One Who Wants to Cross

Marc-Emmanuel Soriano translated by Amanda Gann
Clarisse Makundul Productions
Finborough Theatre

Ola Teniola and Wisdom Iheoma Credit: Ali Wright
Wisdom Iheoma and Ola Teniola Credit: Ali Wright

Marc-Emmanuel Soriano’s play One Who Wants to Cross (Un Qui Veut Traverser), first performed in France, is essentially a lyrical monologue with the occasional briefest contribution from a second character. There is a mood of melancholy, and many of the things said in the piece can feel like a form of mourning for the plight of those so desperate they are trying to move across borders.
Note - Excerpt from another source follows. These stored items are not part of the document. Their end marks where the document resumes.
-- ==== Sys2Proof/Word.lean ====
section
/-! DEFINITION. The widths of the block: state words, command words, response words (rules R9, R70, R72). -/

namespace Sys2Proof

/-- A word: an unsigned 32-bit value; bit 0 is its least significant bit (rule R9). -/
abbrev Word := BitVec 32

/-- A command word `cmd[71:0]` (rule R70). -/
abbrev CommandWord := BitVec 72

/-- A response word `rsp[39:0]` (rule R72). -/
abbrev ResponseWord := BitVec 40

end Sys2Proof
end

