-- ==== Sys2Proof/Laws/PerInstr.lean ====
section
/-! SUPPORT. The family of statements made per instruction: the encoding of a well-formed term fits its own row of the opcode map and no
other (rule R74). -/

namespace Sys2Proof.Laws.OpcodeRow

/-- A well-formed instruction's word fits its own row, and fits no other. -/
def Statement (i : Instr) : Prop :=
  i.wellFormed = true → ∀ r ∈ opcodeRows, (encode i &&& r.1 = r.2 ↔ r = (rowMask i, rowMatch i))

/-- Which rows a word fits, by its fields. -/
theorem rows_iff (P : CommandWord × CommandWord → Prop) :
    (∀ r ∈ opcodeRows, P r) ↔
      P (0xFF00000000FFFFFFFF#72, 0x010000000000000000#72) ∧ P (0xFF0000000000000000#72, 0x020000000000000000#72) ∧
      P (0xFF00000000FFFFFFFF#72, 0x030000000000000000#72) ∧ P (0xFF00000000FFFFFFFF#72, 0x040000000000000000#72) ∧
      P (0xFFFFFFFFFCFFFFFFFF#72, 0x050000000000000000#72) := by
  simp [opcodeRows]

theorem seed (n : Word) : Statement (.seed n) := by
  obtain ⟨m1, m2, m3, m4, m5⟩ := rowMatch_words
  intro _
  rw [rows_iff, m1, m2, m3, m4, m5]
  simp only [fits_FA, fits_FAB, fits_FSR, encode, opField_commandWord, aField_commandWord, bField_commandWord, rowMask, rowMatch]
  simp
  decide

theorem nextint (lo hi : Word) : Statement (.nextint lo hi) := by
  obtain ⟨m1, m2, m3, m4, m5⟩ := rowMatch_words
  intro _
  rw [rows_iff, m1, m2, m3, m4, m5]
  simp only [fits_FA, fits_FAB, fits_FSR, encode, opField_commandWord, aField_commandWord, bField_commandWord, rowMask, rowMatch]
  simp
  decide

theorem enc (c : Word) : Statement (.enc c) := by
  obtain ⟨m1, m2, m3, m4, m5⟩ := rowMatch_words
  intro _
  rw [rows_iff, m1, m2, m3, m4, m5]
  simp only [fits_FA, fits_FAB, fits_FSR, encode, opField_commandWord, aField_commandWord, bField_commandWord, rowMask, rowMatch]
  simp
  decide

theorem dec (c : Word) : Statement (.dec c) := by
  obtain ⟨m1, m2, m3, m4, m5⟩ := rowMatch_words
  intro _
  rw [rows_iff, m1, m2, m3, m4, m5]
  simp only [fits_FA, fits_FAB, fits_FSR, encode, opField_commandWord, aField_commandWord, bField_commandWord, rowMask, rowMatch]
  simp
  decide

theorem rdsr (sr : Word) : Statement (.rdsr sr) := by
  obtain ⟨m1, m2, m3, m4, m5⟩ := rowMatch_words
  intro h
  have h4 : sr.toNat < 4 := by simpa [Instr.wellFormed, Config.statusRegisters] using h
  rw [rows_iff, m1, m2, m3, m4, m5]
  simp only [fits_FA, fits_FAB, fits_FSR, encode, opField_commandWord, aField_commandWord, bField_commandWord, rowMask, rowMatch, h4]
  simp
  decide

end Sys2Proof.Laws.OpcodeRow
end

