namespace Sys2Proof.Proofs

open Sys2Proof.Machine Sys2Proof.Laws

/-! ### Progress (rules R22, R190) -/

/-- Settles O15, along the moves the host can have queued; what decodes completes because the invariant does not look at the queue. -/
theorem stepAnswersFromInvariant : Obligations.StepAnswersFromInvariant := by
  intro s hs
  cases hhost : s.host with
  | nil => exact ⟨_, step_of_no_move hhost⟩
  | cons m rest =>
    cases m with
    | reset => exact ⟨_, step_of_reset hhost⟩
    | command w =>
      cases hdecode : decode w with
      | error e => exact ⟨_, step_of_illegal hhost hdecode⟩
      | ok i =>
        rw [step_of_legal hhost hdecode]
        exact exec_completes (stateInv_withHost hs rest) i

/-! ### What a command word leaves, by the response it gets (rules R72, R165) -/

/-- `t` is a state that a command leaves of `s` when it is answered with `r`: a fault response sets its own flag, the other flags and the
host's moves are kept, and a seeded block stays seeded. -/
structure AnsweredBy (r : Response) (s t : State) : Prop where
  responses : t.responses = s.responses ++ [r]
  flags : ∀ k, flag k t = (flag k s || decide (r = .fault k))
  seeded : s.seeded = true → t.seeded = true
  host : t.host = s.host

theorem anyFlag_eq_flags (s : State) :
    anyFlag s = (flag .illegal s || flag .unseeded s || flag .range s || flag .cpRange s) := rfl

section Answered
variable {r : Response} {s t : State}

theorem answeredBy_raiseFault (k : FaultKind) (s : State) : AnsweredBy (.fault k) s (raiseFault k s) where
  responses := raiseFault_responses k s
  flags j := by simp [flag_raiseFault, Bool.or_comm, eq_comm]
  seeded hs := (raiseFault_seeded k s).trans hs
  host := raiseFault_host k s

/-- A command that raises no fault keeps every flag. -/
theorem answeredBy_ok {v : Word} (hresponses : t.responses = s.responses ++ [.ok v]) (hflags : ∀ k, flag k t = flag k s)
    (hseeded : s.seeded = true → t.seeded = true) (hhost : t.host = s.host) : AnsweredBy (.ok v) s t where
  responses := hresponses
  flags k := by simp [hflags k]
  seeded := hseeded
  host := hhost

theorem exec_answered {i : Instr} (h : exec i s = .next t) : ∃ r, AnsweredBy r s t := by
  rcases exec_cases h with ⟨n, -, rfl⟩ | ⟨k, -, rfl⟩ | ⟨a, -, -, -, rfl⟩ | ⟨sr, v, -, -, rfl⟩
  · exact ⟨_, answeredBy_ok rfl (by simp) (fun _ => rfl) rfl⟩
  · exact ⟨_, answeredBy_raiseFault k s⟩
  · exact ⟨_, answeredBy_ok rfl (by simp) id rfl⟩
  · exact ⟨_, answeredBy_ok rfl (by simp) id rfl⟩

/-- Every command word, illegal or not, is answered, with the move taken off the host's list. -/
theorem step_answered {w : CommandWord} {rest : List HostMove} (hhost : s.host = .command w :: rest) (h : step s = .next t) :
    ∃ r, AnsweredBy r { s with host := rest } t := by
  cases hdecode : decode w with
  | error e =>
    rw [step_of_illegal hhost hdecode] at h
    obtain rfl := Host.Outcome.next.inj h
    exact ⟨_, answeredBy_raiseFault .illegal { s with host := rest }⟩
  | ok i =>
    rw [step_of_legal hhost hdecode] at h
    exact exec_answered h

/-- A flag once set stays set. -/
theorem AnsweredBy.flag_stays (h : AnsweredBy r s t) {k : FaultKind} (hk : flag k s = true) : flag k t = true := by
  rw [h.flags, hk, Bool.true_or]

/-- Some flag is set afterwards exactly when one was before or the response is a fault. -/
theorem AnsweredBy.anyFlag_eq (h : AnsweredBy r s t) : anyFlag t = (anyFlag s || isFaultResponse r) := by
  rw [anyFlag_eq_flags t, anyFlag_eq_flags s, h.flags, h.flags, h.flags, h.flags]
  cases r with
  | ok v => simp [isFaultResponse]
  | fault k => cases k <;> simp [isFaultResponse]

end Answered

/-! ### Reset (rule R180) -/

/-- Settles O9: the reset's equation field by field; any other step is idle or answers a command word, which clears nothing. -/
theorem resetMoveResetsEverything : Obligations.ResetMoveResetsEverything := by
  refine ⟨fun s rest hhost => ⟨_, step_of_reset hhost, rfl, rfl, rfl, rfl, rfl, rfl, rfl, rfl, rfl, rfl, rfl⟩,
    fun s t h hno => ?keeps, rfl⟩
  case keeps =>
    cases hhost : s.host with
    | nil =>
      rw [step_of_no_move hhost] at h
      obtain rfl := Host.Outcome.next.inj h
      exact ⟨id, fun _ => id⟩
    | cons m rest =>
      cases m with
      | reset => exact absurd (congrArg List.head? hhost) hno
      | command w =>
        obtain ⟨r, hr⟩ := step_answered hhost h
        exact ⟨hr.seeded, fun k hk => hr.flag_stays ((flag_withHost k s rest).trans hk)⟩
We never see or hear about those who control the borders, the politicians who are ready to swiftly welcome anyone with wealth. Instead, this is a glimpse of those forced to endure terrible journeys that include en route being robbed by soldiers, perhaps sleeping on cold beaches waiting for transport and forced to persuade ruthless people smugglers to give them a cramped spot on a boat that is little more than a floating, overcrowded coffin.

Two men stand or sit either side of the traverse set with its central raised triangle reminiscent of the bow of a boat, the stones lining its side conjuring up the sense of a beach. The men are never clearly identified and neither are the people that our narrator, the actor Wisdom Iheoma, describes in terms that, like the title of the play, emphasise their anonymous isolation. They are simply “one who gets into a boat” or “one who sleeps by the jetty”.

Rarely does the narrator focus on anyone. There is a heavy remoteness to the fragmented account. When a particular body is given more space, it is to the woman found dead by fellow travellers in the boat carrying them to an unknown destination. They make an intimate search of the body before sliding her body into the sea.

There is rarely anything positive about the people described. The play's sympathies are with the migrants, but the people smugglers are cold, ominous and at times even menacing. The only journalist to appear in the narrative can tell you how to make a stack of money on smuggling. He knows because he does it.

The migrant who arrives somewhere says such things as, “I am a puddle… I am a feast for a bug… I am a President’s heel.”

Despite its fine poetic evocation of vulnerable people, the play is not easy to follow. Its meaning can be lost in the poetry, in the metaphors, in the anonymity of the characters and scenes. The fractured journey of the migrants is also a fractured narrative held together not by a single story but by a theme and a mood. As a poetic testament to those who suffer, it might work better as a poem on the page, to be read, reflected on and mulled over rather than the spoken monologue of a single actor.